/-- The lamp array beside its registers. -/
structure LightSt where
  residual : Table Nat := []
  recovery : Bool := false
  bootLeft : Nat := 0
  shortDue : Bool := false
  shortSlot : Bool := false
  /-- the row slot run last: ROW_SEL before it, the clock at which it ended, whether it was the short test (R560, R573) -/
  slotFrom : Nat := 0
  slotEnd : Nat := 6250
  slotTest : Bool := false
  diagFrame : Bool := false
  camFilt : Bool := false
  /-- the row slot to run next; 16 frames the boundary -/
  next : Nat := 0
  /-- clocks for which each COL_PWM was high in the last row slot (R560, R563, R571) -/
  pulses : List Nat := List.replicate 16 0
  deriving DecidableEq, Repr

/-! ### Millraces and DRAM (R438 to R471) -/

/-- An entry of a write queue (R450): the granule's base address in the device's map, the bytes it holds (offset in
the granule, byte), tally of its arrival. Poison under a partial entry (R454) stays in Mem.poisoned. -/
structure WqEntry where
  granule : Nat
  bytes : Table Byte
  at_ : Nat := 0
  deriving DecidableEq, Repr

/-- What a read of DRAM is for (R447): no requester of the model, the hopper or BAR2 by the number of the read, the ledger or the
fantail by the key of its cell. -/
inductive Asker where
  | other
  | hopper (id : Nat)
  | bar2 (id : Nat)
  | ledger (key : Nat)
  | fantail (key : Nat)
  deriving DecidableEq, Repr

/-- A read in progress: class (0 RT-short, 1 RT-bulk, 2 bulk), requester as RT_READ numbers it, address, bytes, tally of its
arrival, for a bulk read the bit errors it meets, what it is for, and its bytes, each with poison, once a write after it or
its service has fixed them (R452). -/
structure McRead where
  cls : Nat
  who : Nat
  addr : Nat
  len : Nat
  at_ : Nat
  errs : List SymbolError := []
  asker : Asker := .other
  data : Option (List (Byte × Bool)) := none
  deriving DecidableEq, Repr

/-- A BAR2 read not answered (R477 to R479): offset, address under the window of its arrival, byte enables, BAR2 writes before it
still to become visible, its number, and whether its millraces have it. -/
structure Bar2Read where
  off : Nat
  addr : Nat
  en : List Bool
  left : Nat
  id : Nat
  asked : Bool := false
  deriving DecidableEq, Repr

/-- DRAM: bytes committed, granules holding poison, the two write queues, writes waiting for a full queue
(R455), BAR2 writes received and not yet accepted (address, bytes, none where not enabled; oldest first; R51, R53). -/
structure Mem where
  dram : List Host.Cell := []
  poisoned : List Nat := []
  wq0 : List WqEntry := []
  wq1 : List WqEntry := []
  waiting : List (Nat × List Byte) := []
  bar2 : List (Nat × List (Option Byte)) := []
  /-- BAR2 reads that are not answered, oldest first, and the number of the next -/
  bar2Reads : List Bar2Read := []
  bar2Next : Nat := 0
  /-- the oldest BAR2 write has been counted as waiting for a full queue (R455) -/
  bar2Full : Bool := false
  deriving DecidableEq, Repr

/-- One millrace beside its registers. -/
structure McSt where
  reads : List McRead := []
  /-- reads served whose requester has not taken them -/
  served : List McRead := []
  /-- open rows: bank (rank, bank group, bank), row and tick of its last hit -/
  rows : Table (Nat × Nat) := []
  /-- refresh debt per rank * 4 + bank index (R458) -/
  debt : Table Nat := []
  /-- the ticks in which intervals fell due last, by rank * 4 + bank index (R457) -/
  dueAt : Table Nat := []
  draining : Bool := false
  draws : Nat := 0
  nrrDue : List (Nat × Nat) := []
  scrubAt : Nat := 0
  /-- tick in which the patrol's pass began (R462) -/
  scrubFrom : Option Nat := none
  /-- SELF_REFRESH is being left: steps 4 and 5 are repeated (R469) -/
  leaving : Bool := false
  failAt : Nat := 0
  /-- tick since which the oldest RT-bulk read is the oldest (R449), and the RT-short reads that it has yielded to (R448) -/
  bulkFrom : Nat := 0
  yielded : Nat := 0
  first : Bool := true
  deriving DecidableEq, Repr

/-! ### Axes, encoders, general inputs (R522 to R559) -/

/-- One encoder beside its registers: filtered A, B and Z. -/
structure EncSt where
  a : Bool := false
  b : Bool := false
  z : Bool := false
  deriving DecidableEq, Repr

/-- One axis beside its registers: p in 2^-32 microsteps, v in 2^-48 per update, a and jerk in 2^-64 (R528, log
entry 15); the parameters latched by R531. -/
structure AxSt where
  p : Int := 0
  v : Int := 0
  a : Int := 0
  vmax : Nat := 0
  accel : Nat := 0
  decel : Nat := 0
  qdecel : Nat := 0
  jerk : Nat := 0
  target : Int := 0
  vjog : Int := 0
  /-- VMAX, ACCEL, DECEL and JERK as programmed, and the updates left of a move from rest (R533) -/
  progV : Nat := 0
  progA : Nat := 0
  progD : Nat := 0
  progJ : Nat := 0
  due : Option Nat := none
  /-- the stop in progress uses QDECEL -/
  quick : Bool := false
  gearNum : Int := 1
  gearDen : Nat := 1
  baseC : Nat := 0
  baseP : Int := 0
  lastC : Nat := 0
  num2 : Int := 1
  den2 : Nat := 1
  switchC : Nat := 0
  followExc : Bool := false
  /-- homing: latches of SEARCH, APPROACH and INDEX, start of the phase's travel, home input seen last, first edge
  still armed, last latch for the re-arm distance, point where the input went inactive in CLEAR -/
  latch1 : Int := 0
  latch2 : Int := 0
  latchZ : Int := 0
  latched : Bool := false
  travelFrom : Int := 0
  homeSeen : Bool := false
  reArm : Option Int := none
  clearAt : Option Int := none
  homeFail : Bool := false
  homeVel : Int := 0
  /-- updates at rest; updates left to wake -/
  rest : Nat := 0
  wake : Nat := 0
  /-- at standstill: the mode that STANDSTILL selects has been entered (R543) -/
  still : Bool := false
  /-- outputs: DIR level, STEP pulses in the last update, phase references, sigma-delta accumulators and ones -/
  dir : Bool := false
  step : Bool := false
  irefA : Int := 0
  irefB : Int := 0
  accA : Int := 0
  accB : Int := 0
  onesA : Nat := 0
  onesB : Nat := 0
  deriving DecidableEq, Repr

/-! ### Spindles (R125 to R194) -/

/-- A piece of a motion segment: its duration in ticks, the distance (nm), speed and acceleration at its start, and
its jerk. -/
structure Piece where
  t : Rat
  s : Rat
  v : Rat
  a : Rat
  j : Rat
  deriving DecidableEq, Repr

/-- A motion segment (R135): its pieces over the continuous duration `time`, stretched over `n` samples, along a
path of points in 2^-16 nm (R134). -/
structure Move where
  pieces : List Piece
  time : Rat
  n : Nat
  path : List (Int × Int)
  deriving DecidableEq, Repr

*****

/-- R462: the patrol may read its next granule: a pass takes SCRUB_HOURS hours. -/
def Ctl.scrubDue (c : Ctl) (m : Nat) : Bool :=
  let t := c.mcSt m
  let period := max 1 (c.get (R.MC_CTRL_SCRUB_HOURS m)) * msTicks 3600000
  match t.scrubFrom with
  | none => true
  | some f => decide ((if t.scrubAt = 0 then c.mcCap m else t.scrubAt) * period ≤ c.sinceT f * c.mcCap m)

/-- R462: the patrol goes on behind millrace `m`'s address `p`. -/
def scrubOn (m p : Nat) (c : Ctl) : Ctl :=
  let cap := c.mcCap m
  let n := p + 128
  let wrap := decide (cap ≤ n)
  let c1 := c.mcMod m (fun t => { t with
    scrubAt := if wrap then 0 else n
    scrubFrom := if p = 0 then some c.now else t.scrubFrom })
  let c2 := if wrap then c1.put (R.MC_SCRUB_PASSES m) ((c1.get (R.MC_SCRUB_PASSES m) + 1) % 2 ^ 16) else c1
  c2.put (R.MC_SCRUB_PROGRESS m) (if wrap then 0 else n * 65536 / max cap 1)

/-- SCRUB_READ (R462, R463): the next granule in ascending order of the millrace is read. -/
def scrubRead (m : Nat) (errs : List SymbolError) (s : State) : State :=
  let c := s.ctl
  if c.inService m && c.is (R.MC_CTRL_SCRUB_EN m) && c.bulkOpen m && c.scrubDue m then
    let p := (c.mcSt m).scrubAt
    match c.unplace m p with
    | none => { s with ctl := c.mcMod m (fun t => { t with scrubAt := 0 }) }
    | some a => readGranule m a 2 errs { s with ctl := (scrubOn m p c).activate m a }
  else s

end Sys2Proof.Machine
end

*****

*Action item*
All lines above between those holding "failAt : Nat := 0" and "to R194) -/", inclusive, must be set down unchanged, and no other line may be included.

*Solved exercise*
  failAt : Nat := 0
  /-- tick since which the oldest RT-bulk read is the oldest (R449), and the RT-short reads that it has yielded to (R448) -/
  bulkFrom : Nat := 0
  yielded : Nat := 0
  first : Bool := true
  deriving DecidableEq, Repr

/-! ### Axes, encoders, general inputs (R522 to R559) -/

/-- One encoder beside its registers: filtered A, B and Z. -/
structure EncSt where
  a : Bool := false
  b : Bool := false
  z : Bool := false
  deriving DecidableEq, Repr

/-- One axis beside its registers: p in 2^-32 microsteps, v in 2^-48 per update, a and jerk in 2^-64 (R528, log
entry 15); the parameters latched by R531. -/
structure AxSt where
  p : Int := 0
  v : Int := 0
  a : Int := 0
  vmax : Nat := 0
  accel : Nat := 0
  decel : Nat := 0
  qdecel : Nat := 0
  jerk : Nat := 0
  target : Int := 0
  vjog : Int := 0
  /-- VMAX, ACCEL, DECEL and JERK as programmed, and the updates left of a move from rest (R533) -/
  progV : Nat := 0
  progA : Nat := 0
  progD : Nat := 0
  progJ : Nat := 0
  due : Option Nat := none
  /-- the stop in progress uses QDECEL -/
  quick : Bool := false
  gearNum : Int := 1
  gearDen : Nat := 1
  baseC : Nat := 0
  baseP : Int := 0
  lastC : Nat := 0
  num2 : Int := 1
  den2 : Nat := 1
  switchC : Nat := 0
  followExc : Bool := false
  /-- homing: latches of SEARCH, APPROACH and INDEX, start of the phase's travel, home input seen last, first edge
  still armed, last latch for the re-arm distance, point where the input went inactive in CLEAR -/
  latch1 : Int := 0
  latch2 : Int := 0
  latchZ : Int := 0
  latched : Bool := false
  travelFrom : Int := 0
  homeSeen : Bool := false
  reArm : Option Int := none
  clearAt : Option Int := none
  homeFail : Bool := false
  homeVel : Int := 0
  /-- updates at rest; updates left to wake -/
  rest : Nat := 0
  wake : Nat := 0
  /-- at standstill: the mode that STANDSTILL selects has been entered (R543) -/
  still : Bool := false
  /-- outputs: DIR level, STEP pulses in the last update, phase references, sigma-delta accumulators and ones -/
  dir : Bool := false
  step : Bool := false
  irefA : Int := 0
  irefB : Int := 0
  accA : Int := 0
  accB : Int := 0
  onesA : Nat := 0
  onesB : Nat := 0
  deriving DecidableEq, Repr

/-! ### Spindles (R125 to R194) -/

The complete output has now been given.